*** Begin section ***
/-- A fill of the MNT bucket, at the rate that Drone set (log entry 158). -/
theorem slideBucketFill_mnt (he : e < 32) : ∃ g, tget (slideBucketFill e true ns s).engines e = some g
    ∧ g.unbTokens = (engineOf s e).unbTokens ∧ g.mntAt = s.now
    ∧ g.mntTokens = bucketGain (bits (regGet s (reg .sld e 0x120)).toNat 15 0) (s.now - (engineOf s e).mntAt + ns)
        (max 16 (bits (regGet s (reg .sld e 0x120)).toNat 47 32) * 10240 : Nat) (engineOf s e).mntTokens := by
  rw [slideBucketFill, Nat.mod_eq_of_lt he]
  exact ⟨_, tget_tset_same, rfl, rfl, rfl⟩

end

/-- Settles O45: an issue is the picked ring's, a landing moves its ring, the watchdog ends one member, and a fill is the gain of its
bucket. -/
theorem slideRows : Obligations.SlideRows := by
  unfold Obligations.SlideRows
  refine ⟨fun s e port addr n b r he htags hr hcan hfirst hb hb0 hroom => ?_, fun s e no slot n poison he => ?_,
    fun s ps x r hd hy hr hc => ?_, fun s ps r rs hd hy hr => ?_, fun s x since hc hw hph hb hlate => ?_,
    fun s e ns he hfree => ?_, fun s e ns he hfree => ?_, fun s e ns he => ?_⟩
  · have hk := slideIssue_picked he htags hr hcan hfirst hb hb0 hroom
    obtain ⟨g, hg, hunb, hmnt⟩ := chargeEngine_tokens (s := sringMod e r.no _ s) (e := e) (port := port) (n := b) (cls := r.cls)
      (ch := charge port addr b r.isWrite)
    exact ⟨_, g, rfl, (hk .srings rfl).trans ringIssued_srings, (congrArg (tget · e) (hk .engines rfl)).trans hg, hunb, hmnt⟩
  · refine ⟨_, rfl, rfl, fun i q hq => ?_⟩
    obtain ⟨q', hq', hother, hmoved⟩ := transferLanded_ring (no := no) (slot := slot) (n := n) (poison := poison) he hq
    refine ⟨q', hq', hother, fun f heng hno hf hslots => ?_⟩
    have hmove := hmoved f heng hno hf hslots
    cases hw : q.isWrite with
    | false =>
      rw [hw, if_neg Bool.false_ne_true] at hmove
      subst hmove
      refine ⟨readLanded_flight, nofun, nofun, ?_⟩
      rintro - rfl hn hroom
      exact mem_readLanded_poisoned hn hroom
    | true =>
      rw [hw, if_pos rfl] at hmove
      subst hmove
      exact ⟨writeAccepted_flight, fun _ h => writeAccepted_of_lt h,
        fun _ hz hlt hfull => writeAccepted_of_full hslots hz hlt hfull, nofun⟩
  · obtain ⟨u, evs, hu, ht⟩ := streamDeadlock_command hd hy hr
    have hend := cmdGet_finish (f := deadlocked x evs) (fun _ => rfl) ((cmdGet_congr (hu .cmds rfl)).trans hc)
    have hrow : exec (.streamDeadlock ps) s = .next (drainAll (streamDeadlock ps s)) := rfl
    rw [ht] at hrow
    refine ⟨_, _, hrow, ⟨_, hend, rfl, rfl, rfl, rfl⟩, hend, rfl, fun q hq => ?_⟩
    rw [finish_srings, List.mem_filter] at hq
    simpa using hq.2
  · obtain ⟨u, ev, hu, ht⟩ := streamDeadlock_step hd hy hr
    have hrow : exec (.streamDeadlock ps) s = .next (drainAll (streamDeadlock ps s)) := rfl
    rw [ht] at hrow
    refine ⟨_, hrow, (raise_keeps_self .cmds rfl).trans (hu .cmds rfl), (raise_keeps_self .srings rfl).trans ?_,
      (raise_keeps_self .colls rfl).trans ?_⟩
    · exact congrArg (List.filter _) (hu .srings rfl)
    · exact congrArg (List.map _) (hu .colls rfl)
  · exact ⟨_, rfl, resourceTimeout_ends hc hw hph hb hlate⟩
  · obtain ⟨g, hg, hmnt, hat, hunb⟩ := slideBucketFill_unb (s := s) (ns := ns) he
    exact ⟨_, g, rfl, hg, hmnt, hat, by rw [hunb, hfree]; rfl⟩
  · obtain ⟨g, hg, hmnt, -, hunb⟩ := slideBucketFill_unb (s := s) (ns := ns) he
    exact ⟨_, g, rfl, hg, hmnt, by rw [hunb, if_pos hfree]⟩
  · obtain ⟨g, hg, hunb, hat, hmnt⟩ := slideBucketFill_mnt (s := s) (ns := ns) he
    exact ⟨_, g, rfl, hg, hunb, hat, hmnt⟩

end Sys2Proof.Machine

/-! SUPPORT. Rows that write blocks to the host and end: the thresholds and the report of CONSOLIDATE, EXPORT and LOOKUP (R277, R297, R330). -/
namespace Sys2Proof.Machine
*** End section ***
Please set down the entire listing once more, exactly as it stands.

◆ **Result**
/-- A fill of the MNT bucket, at the rate that Drone set (log entry 158). -/
theorem slideBucketFill_mnt (he : e < 32) : ∃ g, tget (slideBucketFill e true ns s).engines e = some g
    ∧ g.unbTokens = (engineOf s e).unbTokens ∧ g.mntAt = s.now
    ∧ g.mntTokens = bucketGain (bits (regGet s (reg .sld e 0x120)).toNat 15 0) (s.now - (engineOf s e).mntAt + ns)
        (max 16 (bits (regGet s (reg .sld e 0x120)).toNat 47 32) * 10240 : Nat) (engineOf s e).mntTokens := by
  rw [slideBucketFill, Nat.mod_eq_of_lt he]
  exact ⟨_, tget_tset_same, rfl, rfl, rfl⟩

end

/-- Settles O45: an issue is the picked ring's, a landing moves its ring, the watchdog ends one member, and a fill is the gain of its
bucket. -/
theorem slideRows : Obligations.SlideRows := by
  unfold Obligations.SlideRows
  refine ⟨fun s e port addr n b r he htags hr hcan hfirst hb hb0 hroom => ?_, fun s e no slot n poison he => ?_,
    fun s ps x r hd hy hr hc => ?_, fun s ps r rs hd hy hr => ?_, fun s x since hc hw hph hb hlate => ?_,
    fun s e ns he hfree => ?_, fun s e ns he hfree => ?_, fun s e ns he => ?_⟩
  · have hk := slideIssue_picked he htags hr hcan hfirst hb hb0 hroom
    obtain ⟨g, hg, hunb, hmnt⟩ := chargeEngine_tokens (s := sringMod e r.no _ s) (e := e) (port := port) (n := b) (cls := r.cls)
      (ch := charge port addr b r.isWrite)
    exact ⟨_, g, rfl, (hk .srings rfl).trans ringIssued_srings, (congrArg (tget · e) (hk .engines rfl)).trans hg, hunb, hmnt⟩
  · refine ⟨_, rfl, rfl, fun i q hq => ?_⟩
    obtain ⟨q', hq', hother, hmoved⟩ := transferLanded_ring (no := no) (slot := slot) (n := n) (poison := poison) he hq
    refine ⟨q', hq', hother, fun f heng hno hf hslots => ?_⟩
    have hmove := hmoved f heng hno hf hslots
    cases hw : q.isWrite with
    | false =>
      rw [hw, if_neg Bool.false_ne_true] at hmove
      subst hmove
      refine ⟨readLanded_flight, nofun, nofun, ?_⟩
      rintro - rfl hn hroom
      exact mem_readLanded_poisoned hn hroom
    | true =>
      rw [hw, if_pos rfl] at hmove
      subst hmove
      exact ⟨writeAccepted_flight, fun _ h => writeAccepted_of_lt h,
        fun _ hz hlt hfull => writeAccepted_of_full hslots hz hlt hfull, nofun⟩
  · obtain ⟨u, evs, hu, ht⟩ := streamDeadlock_command hd hy hr
    have hend := cmdGet_finish (f := deadlocked x evs) (fun _ => rfl) ((cmdGet_congr (hu .cmds rfl)).trans hc)
    have hrow : exec (.streamDeadlock ps) s = .next (drainAll (streamDeadlock ps s)) := rfl
    rw [ht] at hrow
    refine ⟨_, _, hrow, ⟨_, hend, rfl, rfl, rfl, rfl⟩, hend, rfl, fun q hq => ?_⟩
    rw [finish_srings, List.mem_filter] at hq
    simpa using hq.2
  · obtain ⟨u, ev, hu, ht⟩ := streamDeadlock_step hd hy hr
    have hrow : exec (.streamDeadlock ps) s = .next (drainAll (streamDeadlock ps s)) := rfl
    rw [ht] at hrow
    refine ⟨_, hrow, (raise_keeps_self .cmds rfl).trans (hu .cmds rfl), (raise_keeps_self .srings rfl).trans ?_,
      (raise_keeps_self .colls rfl).trans ?_⟩
    · exact congrArg (List.filter _) (hu .srings rfl)
    · exact congrArg (List.map _) (hu .colls rfl)
  · exact ⟨_, rfl, resourceTimeout_ends hc hw hph hb hlate⟩
  · obtain ⟨g, hg, hmnt, hat, hunb⟩ := slideBucketFill_unb (s := s) (ns := ns) he
    exact ⟨_, g, rfl, hg, hmnt, hat, by rw [hunb, hfree]; rfl⟩
  · obtain ⟨g, hg, hmnt, -, hunb⟩ := slideBucketFill_unb (s := s) (ns := ns) he
    exact ⟨_, g, rfl, hg, hmnt, by rw [hunb, if_pos hfree]⟩
  · obtain ⟨g, hg, hunb, hat, hmnt⟩ := slideBucketFill_mnt (s := s) (ns := ns) he
    exact ⟨_, g, rfl, hg, hunb, hat, hmnt⟩

end Sys2Proof.Machine

/-! SUPPORT. Rows that write blocks to the host and end: the thresholds and the report of CONSOLIDATE, EXPORT and LOOKUP (R277, R297, R330). -/
namespace Sys2Proof.Machine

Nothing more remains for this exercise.